In 2003, Mohamud Muse Hersi 'Adde', a former Lieutenant general, organized a militia group consisting primarily of members from the Osman Mohamoud sub-clan of Majeerteen. They established a base in El Afweyn, Somaliland, General Adde's forces attempted two unsuccessful attacks on Puntland from their base in El Afweyn. In response to the escalating conflict, traditional elders from Puntland intervened and facilitated a peace agreement between General Adde Muse and Abdullahi Yusuf Ahmed.

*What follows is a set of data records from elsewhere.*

-- ==== Sys2Proof/WellFormed.lean ====
section
/-! DEFINITION. Which terms of `Instr` are instructions. The forms are typed, so every documented
constructor is well formed at every operand value (30_encoding.md R108: "Operand bytes are
unconstrained"); only the opcode value of `und` is checked. -/

namespace Sys2Proof

/-- The 105 undefined opcode values, as R107 and R241 list them. -/
def undefinedOpcodes : List Byte :=
  [0x02#8, 0x03#8, 0x04#8, 0x07#8, 0x0B#8, 0x0C#8, 0x0F#8, 0x12#8, 0x13#8, 0x14#8, 0x17#8, 0x1A#8, 0x1B#8, 0x1C#8] ++
  [0x1F#8, 0x22#8, 0x23#8, 0x27#8, 0x2B#8, 0x2F#8, 0x32#8, 0x33#8, 0x34#8, 0x37#8, 0x3A#8, 0x3B#8, 0x3C#8, 0x3F#8] ++
  [0x42#8, 0x43#8, 0x44#8, 0x47#8, 0x4B#8, 0x4F#8, 0x52#8, 0x53#8, 0x54#8, 0x57#8, 0x5A#8, 0x5B#8, 0x5C#8, 0x5F#8] ++
  [0x62#8, 0x63#8, 0x64#8, 0x67#8, 0x6B#8, 0x6F#8, 0x72#8, 0x73#8, 0x74#8, 0x77#8, 0x7A#8, 0x7B#8, 0x7C#8, 0x7F#8] ++
  [0x80#8, 0x82#8, 0x83#8, 0x87#8, 0x89#8, 0x8B#8, 0x8F#8, 0x92#8, 0x93#8, 0x97#8, 0x9B#8, 0x9C#8, 0x9E#8, 0x9F#8] ++
  [0xA3#8, 0xA7#8, 0xAB#8, 0xAF#8, 0xB2#8, 0xB3#8, 0xB7#8, 0xBB#8, 0xBF#8, 0xC2#8, 0xC3#8, 0xC7#8, 0xCB#8, 0xCF#8] ++
  [0xD2#8, 0xD3#8, 0xD4#8, 0xD7#8, 0xDA#8, 0xDB#8, 0xDC#8, 0xDF#8, 0xE2#8, 0xE3#8, 0xE7#8, 0xEB#8, 0xEF#8, 0xF2#8] ++
  [0xF3#8, 0xF4#8, 0xF7#8, 0xFA#8, 0xFB#8, 0xFC#8, 0xFF#8]

/-- Well-formedness (R107, R108). -/
def Instr.wf : Instr → Bool
  | .lda _ => true
  | .ldx _ => true
  | .ldy _ => true
  | .sta _ => true
  | .stx _ => true
  | .sty _ => true
  | .tax => true
  | .tay => true
  | .txa => true
  | .tya => true
  | .tsx => true
  | .txs => true
  | .adc _ => true
  | .sbc _ => true
  | .and _ => true
  | .ora _ => true
  | .eor _ => true
  | .cmp _ => true
  | .cpx _ => true
  | .cpy _ => true
  | .bit _ => true
  | .inc _ => true
  | .inx => true
  | .iny => true
  | .dec _ => true
  | .dex => true
  | .dey => true
  | .asl _ => true
  | .lsr _ => true
  | .rol _ => true
  | .ror _ => true
  | .jmp _ => true
  | .jsr _ => true
  | .rts => true
  | .bcc _ => true
  | .bcs _ => true
  | .beq _ => true
  | .bne _ => true
  | .bmi _ => true
  | .bpl _ => true
  | .bvc _ => true
  | .bvs _ => true
  | .pha => true
  | .php => true
  | .pla => true
  | .plp => true
  | .clc => true
  | .sec => true
  | .cli => true
  | .sei => true
  | .clv => true
  | .cld => true
  | .sed => true
  | .nop => true
  | .brk => true
  | .rti => true
  | .und op => undefinedOpcodes.contains op

end Sys2Proof
end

The peace agreement, signed in May 2003, led to a collaboration between the two leaders, with their forces combining and power being shared between them, Ahmed then regained the presidency and served his second term from 2003, until October 14, 2004.

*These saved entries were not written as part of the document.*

-- ==== Sys2Proof/Machine/Records.lean ====
section
/-! DEFINITION. The records that State is made of: the six flags, the PPU, the APU, the controller
ports and the cartridge (10_state.md R25, R33 to R36). Data only; what acts on them is in Ppu.lean,
Apu.lean, Pads.lean and Cart.lean. -/

namespace Sys2Proof.Machine

/-- The six status flags and no other (R25). -/
structure Flags where
  c : Bool  -- `P.C` carry
  z : Bool  -- `P.Z` zero
  i : Bool  -- `P.I` interrupt-disable
  d : Bool  -- `P.D` decimal: stored, no arithmetic effect (R169)
  v : Bool  -- `P.V` overflow
  n : Bool  -- `P.N` negative
  deriving DecidableEq, Repr, Inhabited

/-- PPU state (R33). -/
structure Ppu where
  vram : Memory       -- `ppu.vram[0..2047]`
  pal : Memory        -- `ppu.pal[0..31]`
  oam : Memory        -- `ppu.oam[0..255]`
  ctrl : Byte         -- last value written to $2000
  mask : Byte         -- last value written to $2001
  t : BitVec 15       -- scroll/address staging register
  v : BitVec 15       -- current video address
  x : BitVec 3        -- fine horizontal scroll
  w : Bool            -- write-toggle latch
  oamaddr : Byte
  rdbuf : Byte        -- the read buffer of $2007
  scanline : Nat      -- 0..261
  dot : Nat           -- 0..340
  odd : Bool          -- an odd output frame is being scanned
  vblank : Bool
  spr0 : Bool         -- sprite-zero hit
  sprovf : Bool       -- sprite overflow
  deriving DecidableEq, Repr, Inhabited

/-- APU state, timing only (R34). -/
structure Apu where
  mode : Bool         -- false four-step, true five-step
  inhibit : Bool      -- frame IRQ inhibit
  frameIrq : Bool     -- the frame interrupt flag
  fc : Nat            -- CPU cycles since the sequencer last restarted
  deriving DecidableEq, Repr, Inhabited

/-- Controller ports (R35): two pads, two shift registers, one strobe. -/
structure Pads where
  pad0 : Byte
  pad1 : Byte
  shift0 : Byte
  shift1 : Byte
  strobe : Bool
  deriving DecidableEq, Repr, Inhabited

/-- The two mirroring modes a cartridge may report (20_memory.md R76, R80). -/
inductive Mirroring where
  | horizontal
  | vertical
  deriving DecidableEq, Repr, Inhabited

/-- The cartridge variant (R80): the one the spec makes concrete (R82), or any other one, which is
the parameter `CART` (00_scope.md R7) and is known by its iNES mapper number only. -/
inductive CartVariant where
  | nrom
  | other (mapper : Nat)
  deriving DecidableEq, Repr, Inhabited

/-- Cartridge state and constants (R36). `prg`, `prgSize`, `variant`, `mirroring` and, when `chrRam`
is false, `chr` are constants of a run. -/
structure Cart where
  variant : CartVariant
  prgSize : Nat          -- `PRG_SIZE`
  prg : Memory           -- PRG-ROM bytes
  chrRam : Bool          -- the image declared no CHR bank: CHR is RAM
  chr : Memory           -- CHR-ROM or CHR-RAM bytes
  mirroring : Mirroring  -- from the header
  regs : List Byte       -- bank-select registers; none for the no-bank-switch variant
  deriving DecidableEq, Repr, Inhabited

end Sys2Proof.Machine
end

=== Somali Federal elections ===

After Yusuf's election as President of the Transitional Federal Government (TFG) in October, the Vice President at that time, Mohamed Abdi Hashi, took over the presidency of Puntland. His interim term as President lasted from October 14, 2004, to January 8, 2005.

== Candidates ==

- Abdirahman Farole, former minister of finance
- Mohamed Abdi Hashi, incumbent president and the first vice president of Puntland
- Mohamud Muse Hersi, Late General and Military leader.
- Abshir Muse Said a new candidate

== Results ==
General Mohamud Muse Hersi emerged victorious as the President of Puntland after three rounds of voting. The final round pitted General Adde Muse against Mohamed Abdi Hashi of votes for each round is as follows:

| Candidate | First round |  | Second round |  | Third round |  |
| Votes | % | Votes | % | Votes | % |
| Mohamed Abdi Hashi | 27 | 41.54 | 29 | 44.62 | 30 | 46.15 |
| Mohamud Muse Hersi | 18 | 27.69 | 21 | 32.31 | 35 | 53.85 |
| Abdirahman Mohamed Farole | 15 | 23.08 | 15 | 23.08 |  |  |
| Abshir Musa Said | 5 | 7.69 |  |  |  |  |
| Total | 65 | 100.00 | 65 | 100.00 | 65 | 100.00 |
Source: African Elections Database

== Reactions ==
The international community and local residents welcomed the free and fair elections held in Garowe.

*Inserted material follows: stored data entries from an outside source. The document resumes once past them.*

/-- The memory mode of an instruction's operand, where it has one. -/
def memMode : Instr → Option MemMode
  | .lda m => readMode (aluOperand m)
  | .ldx m => readMode (ldxOperand m)
  | .ldy m => readMode (ldyOperand m)
  | .sta m => some (staMode m)
  | .stx m => some (stxMode m)
  | .sty m => some (styMode m)
  | .tax => none
  | .tay => none
  | .txa => none
  | .tya => none
  | .tsx => none
  | .txs => none
  | .adc m => readMode (aluOperand m)
  | .sbc m => readMode (aluOperand m)
  | .and m => readMode (aluOperand m)
  | .ora m => readMode (aluOperand m)
  | .eor m => readMode (aluOperand m)
  | .cmp m => readMode (aluOperand m)
  | .cpx m => readMode (cpOperand m)
  | .cpy m => readMode (cpOperand m)
  | .bit m => readMode (bitOperand m)
  | .inc m => modMode (incOperand m)
  | .inx => none
  | .iny => none
  | .dec m => modMode (incOperand m)
  | .dex => none
  | .dey => none
  | .asl m => modMode (shiftOperand m)
  | .lsr m => modMode (shiftOperand m)
  | .rol m => modMode (shiftOperand m)
  | .ror m => modMode (shiftOperand m)
  | .jmp _ => none
  | .jsr _ => none
  | .rts => none
  | .bcc _ => none
  | .bcs _ => none
  | .beq _ => none
  | .bne _ => none
  | .bmi _ => none
  | .bpl _ => none
  | .bvc _ => none
  | .bvs _ => none
  | .pha => none
  | .php => none
  | .pla => none
  | .plp => none
  | .clc => none
  | .sec => none
  | .cli => none
  | .sei => none
  | .clv => none
  | .cld => none
  | .sed => none
  | .nop => none
  | .brk => none
  | .rti => none
  | .und _ => none

/-- The mnemonic of an instruction, as the table spells it. -/
def mnemonic : Instr → String
  | .lda _ => "LDA"
  | .ldx _ => "LDX"
  | .ldy _ => "LDY"
  | .sta _ => "STA"
  | .stx _ => "STX"
  | .sty _ => "STY"
  | .tax => "TAX"
  | .tay => "TAY"
  | .txa => "TXA"
  | .tya => "TYA"
  | .tsx => "TSX"
  | .txs => "TXS"
  | .adc _ => "ADC"
  | .sbc _ => "SBC"
  | .and _ => "AND"
  | .ora _ => "ORA"
  | .eor _ => "EOR"
  | .cmp _ => "CMP"
  | .cpx _ => "CPX"
  | .cpy _ => "CPY"
  | .bit _ => "BIT"
  | .inc _ => "INC"
  | .inx => "INX"
  | .iny => "INY"
  | .dec _ => "DEC"
  | .dex => "DEX"
  | .dey => "DEY"
  | .asl _ => "ASL"
  | .lsr _ => "LSR"
  | .rol _ => "ROL"
  | .ror _ => "ROR"
  | .jmp _ => "JMP"
  | .jsr _ => "JSR"
  | .rts => "RTS"
  | .bcc _ => "BCC"
  | .bcs _ => "BCS"
  | .beq _ => "BEQ"
  | .bne _ => "BNE"
  | .bmi _ => "BMI"
  | .bpl _ => "BPL"
  | .bvc _ => "BVC"
  | .bvs _ => "BVS"
  | .pha => "PHA"
  | .php => "PHP"
  | .pla => "PLA"
  | .plp => "PLP"
  | .clc => "CLC"
  | .sec => "SEC"
  | .cli => "CLI"
  | .sei => "SEI"
  | .clv => "CLV"
  | .cld => "CLD"
  | .sed => "SED"
  | .nop => "NOP"
  | .brk => "BRK"
  | .rti => "RTI"
  | .und _ => "UND"

/-- The page-cross surcharge of an instruction in a state (R351). -/
def surcharge (i : Instr) (s : State) : Nat :=
  match memMode i with
  | some m => if pageCrossOpcodes.contains i.opcode && crossed m s then 1 else 0
  | none => 0

/-- `u` after the cost of `i`, begun in `s`, is charged: the base cost, the surcharge, `extra` cycles and
the DMA stall, of which this cycle is the first (30_encoding.md R111, 60_exceptions.md R250). -/
def charged (i : Instr) (s : State) (extra : Nat) (u : State) : State :=
  { u with wait := baseCycles i.opcode + surcharge i s + extra + u.dmaExtra - 1, dmaExtra := 0 }

/-- The default end of `i`, begun in `s`, whose effect gave `u` (00_scope.md R14): the next instruction is
`i`'s length further, and the cost is charged. -/
def done (i : Instr) (s u : State) : State :=
  charged i s 0 { u with pc := u.pc + BitVec.ofNat 16 i.length }

/-- `SetZN` (00_scope.md R12) as arithmetic: zero, and bit 7. -/
def zn (f : Flags) (v : Byte) : Flags :=
  { f with z := decide (v.toNat = 0), n := decide (128 ≤ v.toNat) }

/-- The status image (10_state.md R27) as a sum of its bits. -/
def image (f : Flags) (brk : Bool) : Byte :=
  BitVec.ofNat 8 (128 * f.n.toNat + 64 * f.v.toNat + 32 + 16 * brk.toNat + 8 * f.d.toNat +
    4 * f.i.toNat + 2 * f.z.toNat + f.c.toNat)

/-- High and low byte of a word as arithmetic (00_scope.md R8). -/
def high (w : Word) : Byte := BitVec.ofNat 8 (w.toNat / 256)

/-- The low byte. -/
def low (w : Word) : Byte := BitVec.ofNat 8 (w.toNat % 256)

/-- The RAM cell of the stack page at stack pointer `sp` (40_addressing_modes.md R133). -/
def cell (sp : Byte) : Nat := 256 + sp.toNat

/-- `RAM` with `w` pushed at `sp`, high byte first (R133). -/
def pushed16 (ram : Memory) (sp : Byte) (w : Word) : Memory :=
  (ram.write (cell sp) (high w)).write (cell (sp - 1#8)) (low w)

/-- The instructions that store to their memory operand, if they have one. -/
def storers : List String := ["STA", "STX", "STY", "INC", "DEC", "ASL", "LSR", "ROL", "ROR"]

/-- The instructions that write `P.Z` and `P.N` (R26). -/
def writesZN : List String :=
  ["LDA", "LDX", "LDY", "TAX", "TAY", "TXA", "TYA", "TSX", "PLA", "ADC", "SBC", "AND", "ORA", "EOR"] ++
  ["CMP", "CPX", "CPY", "BIT", "INC", "INX", "INY", "DEC", "DEX", "DEY", "ASL", "LSR", "ROL", "ROR"] ++
  ["PLP", "RTI"]

/-- The instructions that write `P.C` (R26). -/
def writesC : List String :=
  ["ADC", "SBC", "CMP", "CPX", "CPY", "ASL", "LSR", "ROL", "ROR", "CLC", "SEC", "PLP", "RTI"]

/-- The instructions that write `A` (R21); a shift or rotate does so in its accumulator form. -/
def writesA : List String :=
  ["LDA", "PLA", "TXA", "TYA", "ADC", "SBC", "AND", "ORA", "EOR", "ASL", "LSR", "ROL", "ROR"]

/-- The instructions that write `S` (R23). -/
def writesS : List String :=
  ["TXS", "PHA", "PHP", "PLA", "PLP", "JSR", "RTS", "BRK", "RTI"]

/-- The RAM cell behind an address of the RAM window (20_memory.md R61), if it is one. -/
def ramCell (a : Word) : Option Nat := if a.toNat < 0x2000 then some (a.toNat % 0x800) else none

/-- `t` has the device records of `s`. -/
abbrev SameDevices (s t : State) : Prop :=
  t.ppu = s.ppu ∧ t.apu = s.apu ∧ t.pads = s.pads ∧ t.cart = s.cart

/-- `n` reads of $4016 one after another leave this state. -/
def reads4016 (n : Nat) (s : State) : State := (fun u => (ioRead 0x4016#16 u).2)^[n] s

/-- `n` reads of $4017. -/
def reads4017 (n : Nat) (s : State) : State := (fun u => (ioRead 0x4017#16 u).2)^[n] s

/-- The 151 opcodes of the table of R105, mnemonic by mnemonic in its order of columns. -/
def documentedOpcodes : List Byte :=
  [0xA9#8, 0xA5#8, 0xB5#8, 0xAD#8, 0xBD#8, 0xB9#8, 0xA1#8, 0xB1#8, 0xA2#8, 0xA6#8, 0xB6#8, 0xAE#8, 0xBE#8] ++
  [0xA0#8, 0xA4#8, 0xB4#8, 0xAC#8, 0xBC#8, 0x85#8, 0x95#8, 0x8D#8, 0x9D#8, 0x99#8, 0x81#8, 0x91#8, 0x86#8] ++
  [0x96#8, 0x8E#8, 0x84#8, 0x94#8, 0x8C#8, 0xAA#8, 0xA8#8, 0x8A#8, 0x98#8, 0xBA#8, 0x9A#8, 0x69#8, 0x65#8] ++
  [0x75#8, 0x6D#8, 0x7D#8, 0x79#8, 0x61#8, 0x71#8, 0xE9#8, 0xE5#8, 0xF5#8, 0xED#8, 0xFD#8, 0xF9#8, 0xE1#8] ++
  [0xF1#8, 0x29#8, 0x25#8, 0x35#8, 0x2D#8, 0x3D#8, 0x39#8, 0x21#8, 0x31#8, 0x09#8, 0x05#8, 0x15#8, 0x0D#8] ++
  [0x1D#8, 0x19#8, 0x01#8, 0x11#8, 0x49#8, 0x45#8, 0x55#8, 0x4D#8, 0x5D#8, 0x59#8, 0x41#8, 0x51#8, 0xC9#8] ++
  [0xC5#8, 0xD5#8, 0xCD#8, 0xDD#8, 0xD9#8, 0xC1#8, 0xD1#8, 0xE0#8, 0xE4#8, 0xEC#8, 0xC0#8, 0xC4#8, 0xCC#8] ++
  [0x24#8, 0x2C#8, 0xE6#8, 0xF6#8, 0xEE#8, 0xFE#8, 0xE8#8, 0xC8#8, 0xC6#8, 0xD6#8, 0xCE#8, 0xDE#8, 0xCA#8] ++
  [0x88#8, 0x0A#8, 0x06#8, 0x16#8, 0x0E#8, 0x1E#8, 0x4A#8, 0x46#8, 0x56#8, 0x4E#8, 0x5E#8, 0x2A#8, 0x26#8] ++
  [0x36#8, 0x2E#8, 0x3E#8, 0x6A#8, 0x66#8, 0x76#8, 0x6E#8, 0x7E#8, 0x4C#8, 0x6C#8, 0x20#8, 0x60#8, 0x90#8] ++
  [0xB0#8, 0xF0#8, 0xD0#8, 0x30#8, 0x10#8, 0x50#8, 0x70#8, 0x48#8, 0x08#8, 0x68#8, 0x28#8, 0x18#8, 0x38#8] ++
  [0x58#8, 0x78#8, 0xB8#8, 0xD8#8, 0xF8#8, 0xEA#8, 0x00#8, 0x40#8]

/-- A load of an operand through the bus (40_addressing_modes.md R137), none where it is refused. -/
def operandRead (o : ReadOperand) (s : State) : Option (Byte × State) :=
  match o with
  | .imm b => some (b, s)
  | .mem m =>
    match memRead (effAddr m s) s with
    | .ok r => some r
    | .error _ => none

/-- What `step` adds around a meaning: the device ticks of the cycle (60_exceptions.md R300). -/
def stepWith (o : Host.Outcome State Fault Refusal) : Host.Outcome State Fault Refusal :=
  match o with
  | .next t => .next (deviceTicks t)
  | .fault f => .fault f
  | .refused r => .refused r

/-- The flags after a comparison of `r` with `m` (42_arithmetic_logic.md R165). -/
def compared (f : Flags) (r m : Byte) : Flags :=
  { f with c := decide (m.toNat ≤ r.toNat), z := decide (r.toNat = m.toNat),
           n := decide (128 ≤ (r.toNat + 256 - m.toNat) % 256) }

/-- The four shifts and rotates. -/
inductive ShiftKind where
  | asl
  | lsr
  | rol
  | ror

/-- The instruction of a kind in a form. -/
def ShiftKind.instr (k : ShiftKind) (f : ShiftForm) : Instr :=
  match k with
  | .asl => .asl f
  | .lsr => .lsr f
  | .rol => .rol f
  | .ror => .ror f

/-- The result by arithmetic (43_inc_dec_shift.md R186 to R189). -/
def ShiftKind.result (k : ShiftKind) (m : Byte) (c : Bool) : Byte :=
  match k with
  | .asl => BitVec.ofNat 8 (m.toNat * 2 % 256)
  | .lsr => BitVec.ofNat 8 (m.toNat / 2)
  | .rol => BitVec.ofNat 8 (m.toNat * 2 % 256 + c.toNat)
  | .ror => BitVec.ofNat 8 (m.toNat / 2 + 128 * c.toNat)

/-- The flags (R186 to R189): C is the bit that leaves. -/
def ShiftKind.flags (k : ShiftKind) (m : Byte) (f : Flags) : Flags :=
  match k with
  | .asl => zn { f with c := decide (128 ≤ m.toNat) } (k.result m f.c)
  | .lsr => zn { f with c := decide (m.toNat % 2 = 1) } (k.result m f.c)
  | .rol => zn { f with c := decide (128 ≤ m.toNat) } (k.result m f.c)
  | .ror => zn { f with c := decide (m.toNat % 2 = 1) } (k.result m f.c)

/-- The eight branches with their conditions (44_control_flow.md R204 to R211). -/
def branchTable (off : Byte) (s : State) : List (Instr × Bool) :=
  [(.bcc off, !s.p.c), (.bcs off, s.p.c), (.beq off, s.p.z), (.bne off, !s.p.z),
   (.bmi off, s.p.n), (.bpl off, !s.p.n), (.bvc off, !s.p.v), (.bvs off, s.p.v)]

/-- `UnpackP` as arithmetic on the byte (10_state.md R27). -/
def unimage (b : Byte) : Flags :=
  { c := decide (b.toNat % 2 = 1), z := decide (b.toNat / 2 % 2 = 1), i := decide (b.toNat / 4 % 2 = 1),
    d := decide (b.toNat / 8 % 2 = 1), v := decide (b.toNat / 64 % 2 = 1),
    n := decide (b.toNat / 128 % 2 = 1) }

/-- `s` with the decimal flag set to `d`. -/
def withD (d : Bool) (s : State) : State := { s with p := { s.p with d := d } }

/-- The instructions that set `PC` themselves (44_control_flow.md, R232, R233). -/
def transfers : List String :=
  ["JMP", "JSR", "RTS", "BCC", "BCS", "BEQ", "BNE", "BMI", "BPL", "BVC", "BVS", "BRK", "RTI"]

/-- The mode of an instruction that stores to its memory operand. -/
def storeMode (i : Instr) : Option MemMode :=
  if storers.contains (mnemonic i) then memMode i else none

/-- The instruction, in this form, stores to no memory. -/
def storesNothing (i : Instr) : Bool :=
  (storeMode i).isNone && !(["PHA", "PHP", "JSR", "BRK"].contains (mnemonic i))

/-- The storage cell behind a PPU address (20_memory.md R76): which array and which index. -/
def ppuCell (m : Mirroring) (a : Nat) : Nat × Nat :=
  if a < 0x2000 then (0, a)
  else if a < 0x3F00 then
    (1, (match m with
      | .horizontal => a / 2048 % 2
      | .vertical => a / 1024 % 2) * 1024 + a % 1024)
  else (2, if a % 32 = 16 ∨ a % 32 = 20 ∨ a % 32 = 24 ∨ a % 32 = 28 then a % 16 else a % 32)

/-- The loop of 60_exceptions.md R296. -/
def dmaLoop (v : Byte) (s : State) : Except Refusal State := do
  let u ← (List.range 256).foldlM (fun (u : State) (i : Nat) => do
    let (b, u') ← memRead (BitVec.ofNat 16 (v.toNat * 256 + i)) u
    pure { u' with ppu := { u'.ppu with
      oam := u'.ppu.oam.write ((u'.ppu.oamaddr.toNat + i) % 256) b } }) s
  pure { u with dmaExtra := 513 + u.cyc % 2 }

end Sys2Proof.Spec

open Sys2Proof Sys2Proof.Machine Sys2Proof.Spec

/-! ### Encoding -/

/-- Decoding the bytes of a well-formed instruction gives it back and leaves the bytes after it: no bit
of an encoding is dropped (30_encoding.md R101, R103, R105, R107). -/
def Obligations.DecodeEncodeRoundTrip : Prop :=
  ∀ (i : Instr) (rest : List Byte), i.wf = true → decode (encode i ++ rest) = .ok (i, rest)

/-- The other direction: what the decoder accepts is the encoding of a well-formed instruction, whose
length is one to three bytes (R100, R101); so one byte sequence has one meaning. -/
def Obligations.EncodeDecodeRoundTrip : Prop :=
  ∀ (bytes rest : List Byte) (i : Instr), decode bytes = .ok (i, rest) →
    encode i ++ rest = bytes ∧ i.wf = true ∧ i.length = (encode i).length ∧ 1 ≤ i.length ∧ i.length ≤ 3

/-- R112: the opcode byte alone selects the row: the mnemonic, the length and whether there is a memory
operand are the same whatever the operand bytes are, and decoding three bytes never fails. -/
def Obligations.OpcodeAloneSelectsRow : Prop :=
  ∀ op : Byte, ∃ (name : String) (len : Nat) (hasMem : Bool), 1 ≤ len ∧ len ≤ 3 ∧
    ∀ (b1 b2 : Byte) (rest : List Byte), ∃ i,
      decode (op :: b1 :: b2 :: rest) = .ok (i, (op :: b1 :: b2 :: rest).drop len) ∧
      i.opcode = op ∧ i.length = len ∧ mnemonic i = name ∧ (memMode i).isSome = hasMem ∧ i.wf = true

As a result, Gen. Adde Muse secured the presidency, succeeding his runner-up Mohamed Abdi Hashi, who had replaced Abdullahi Yusuf Ahmed after assuming the President of Somalia . The position of Vice President of Puntland was won by Hassan Dahir Afqurac.

The elected president, Adde Musa, is expected to appoint the council of cabinet within the next 45 days according to the Puntland constitution.